Tumor-secreted GRP78 could enter into RAW264.7 and THP-1 cells without locating on the plasma membrane to transfer signals into cells. By using pharmacological inhibitors to interrupt the function of different endocytic axis, we confirmed that both phagocytosis and clathrin, caveolin-1 and micropinocytosis-mediated endocytosis pathways are involved in the internalization of secreted GRP78 into cells (Figure 7F). Furthermore, we identified Ajuba as a receptor that was responsible for secreted GRP78 internalization into RAW264.7 cells (Figure 7F).
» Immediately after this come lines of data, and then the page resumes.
-- ==== Sys2Proof/Laws/Exec.lean ====
section
/-! SUPPORT. What the shared frames of execution answer. -/

namespace Sys2Proof.Machine

/-- A scalar form that may execute does what its body does. -/
theorem runScalar_ready (f : Frame) (body : State → Res Unit) (s : State)
    (h : s.ScalarReady f.pfx f.feeder f.control f.regs) : runScalar f body s = State.conclude f.word (body s) := by
  obtain ⟨h1, h2, h3, h4, h5⟩ := h
  unfold runScalar
  have e1 : ¬(s.onFeeder = true ∧ f.feeder = false) := fun k => by simp [h1 k.1] at k
  have e2 : ¬(s.st.pfxp = true ∧ (f.pfx = .never ∨ (f.pfx = .pred ∧ pfxCen s.st.pfxd = true))) := by
    intro k
    have := h2 k.1
    rcases k.2 with k | k
    · exact this.1 k
    · simp [this.2 k.1] at k
  have e3 : ¬(s.hart.isControl = true ∧ f.control = false) := fun k => by simp [h3 k.1] at k
  rw [if_neg e1, if_neg e2, if_neg e3, if_neg (by simp [h4]), if_neg (by simp [h5])]

/-- Completing with a g destination. -/
theorem State.finishG_wrote (s : State) (word size : Nat) (d : Reg) (v : Word) :
    s.WroteG (s.finishG word size d v) word size d v := by
  refine ⟨?_, ?_, ?_⟩
  · simp [State.StreamOnly, State.finishG]
  · simp only [State.finishG, State.setSt_st]
    simp [Stream.advance]
  · intro r
    simp only [State.finishG, State.setSt_st, Stream.rd_advance]
    have h := Stream.rd_wr (s.st.wrCopy v) d r v
    have h' := Stream.rd_wrCopy s.st v r
    show ((s.st.wrCopy v).wr d v).rd r = _
    rw [h, h']
    by_cases h0 : r = 0
    · rw [if_pos h0, if_pos h0]
    · by_cases hd : r = d
      · rw [if_neg h0, if_pos hd, if_neg h0, if_pos (.inl hd)]
      · rw [if_neg h0, if_neg hd, if_neg h0, if_neg h0]
        simp only [hd, false_or]

/-- Completing without one. -/
theorem State.finish_passed (s : State) (word size : Nat) : s.Passed (s.finish word size) word size := rfl

/-- A transfer whose signature holds. -/
theorem State.jump_wentTo (s : State) (word size : Nat) (target : Word) (h : s.SigMatches word size) :
    s.WentTo (s.jump word size target) target := by
  unfold State.jump State.WentTo
  unfold State.SigMatches at h
  cases hs : sigAdd s.st.sig word size with
  | none => rfl
  | some o => simp [h o hs]

/-! ## The frames of the integer family -/

theorem runAlu_ready (word : Nat) (d : Reg) (rs : List Reg) (f : State → Word) (s : State)
    (h : s.ScalarReady .copy true true (d :: rs)) : runAlu word d rs f s = .next (s.finishG word 4 d (f s)) := by
  unfold runAlu
  rw [runScalar_ready _ _ _ h]
  rfl

theorem runCompact_ready (word : Nat) (d : Reg) (rs : List Reg) (f : State → Word) (s : State)
    (h : s.ScalarReady .copy true true (d :: rs)) : runCompact word d rs f s = .next (s.finishG word 2 d (f s)) := by
  unfold runCompact
  rw [runScalar_ready _ _ _ h]
  rfl

theorem runBranch_ready (word : Nat) (a b : Reg) (o : BitVec 12) (c : Word → Word → Bool) (s : State)
    (h : s.ScalarReady .never true true [a, b]) :
    runBranch word a b o c s
      = .next (if c (s.rd a) (s.rd b) then s.jump word 4 (s.st.pc + simm o * 2) else s.finish word 4) := by
  unfold runBranch
  rw [runScalar_ready _ _ _ h]
  by_cases hc : c (s.rd a) (s.rd b) = true <;> simp [hc, State.conclude]

theorem runCBranch_ready (word : Nat) (hi lo : BitVec 5) (c : Word → Bool) (s : State)
    (h : s.ScalarReady .never true true [s.st.lastG]) :
    runCBranch word hi lo c s
      = .next (if c (s.rd s.st.lastG) then s.jump word 2 (s.st.pc + simm (hi ++ lo) * 2) else s.finish word 2) := by
  unfold runCBranch
  rw [runScalar_ready _ _ _ h]
  by_cases hc : c (s.rd s.st.lastG) = true <;> simp [hc, State.conclude]

end Sys2Proof.Machine
end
Finally, our study established that internalized GRP78 could escape from endosomes, and translocate into the mitochondrion and endoplasmic reticulum for more than 6 h (Figure 7F). This study not only reveals an pro-survival strategy of tumor cells which secrete proteins to swiftly educate stromal cells such as macrophages to form an adaptive microenvironment, but also provides theoretical foundation for improving stroma-targeted therapies in cancer treatment.
MATERIALS AND METHODS
Reagents and antibodies
RPMI-1640 medium, Dulbecco,s modified Eagle,s (DMEM) medium, DMEM / F-12 1:1 medium and fetal bovine serum (FBS) were from GIBCO (Grand Island, NY). Colchicine, sodium azide, Amiloride, monodansylcadaverin (MDC), sucrose, Hepes, ammonium chloride (NH4Cl), chlorpromazine(CPZ) and Streptavidin-Agarose were obtained from Sigma (St. Louis, MO). Nystatin was from Sangon Biotech (Shanghai, China). His antibody was from Abcam (Cambridge, UK). Antibodies for clathrin and Caveolin-1 were obtained from Proteintech (Chicago, USA). GAPDH was from Bioworld Technology (Minneapolis, MN). Caveolin-2 antibody was obtained from Bioss (Peking, China). Antibodies against LAMP1 and EEA1 were purchased from Cell Signaling Technology (Danvers, USA). FITC- and TRITC- secondary antibodies as well as ER-Tracker, Mito-Tracker, Lyso-Tracker and DTSSP were obtained from Thermo (Carlsbad, CA). Golgi-Tracker Red and DiI were purchased from Beyotime Institute of Biotechnology (Shanghai, China). FITC- and biotin- labelling kits were obtained from Elabscience Biotechnology Co.,Ltd (Wuhan, China). PE-streptavidin was from Biolegend (California, USA). Rhodamine was obtained from Cytoskeleton, lnc. (Colorado, USA).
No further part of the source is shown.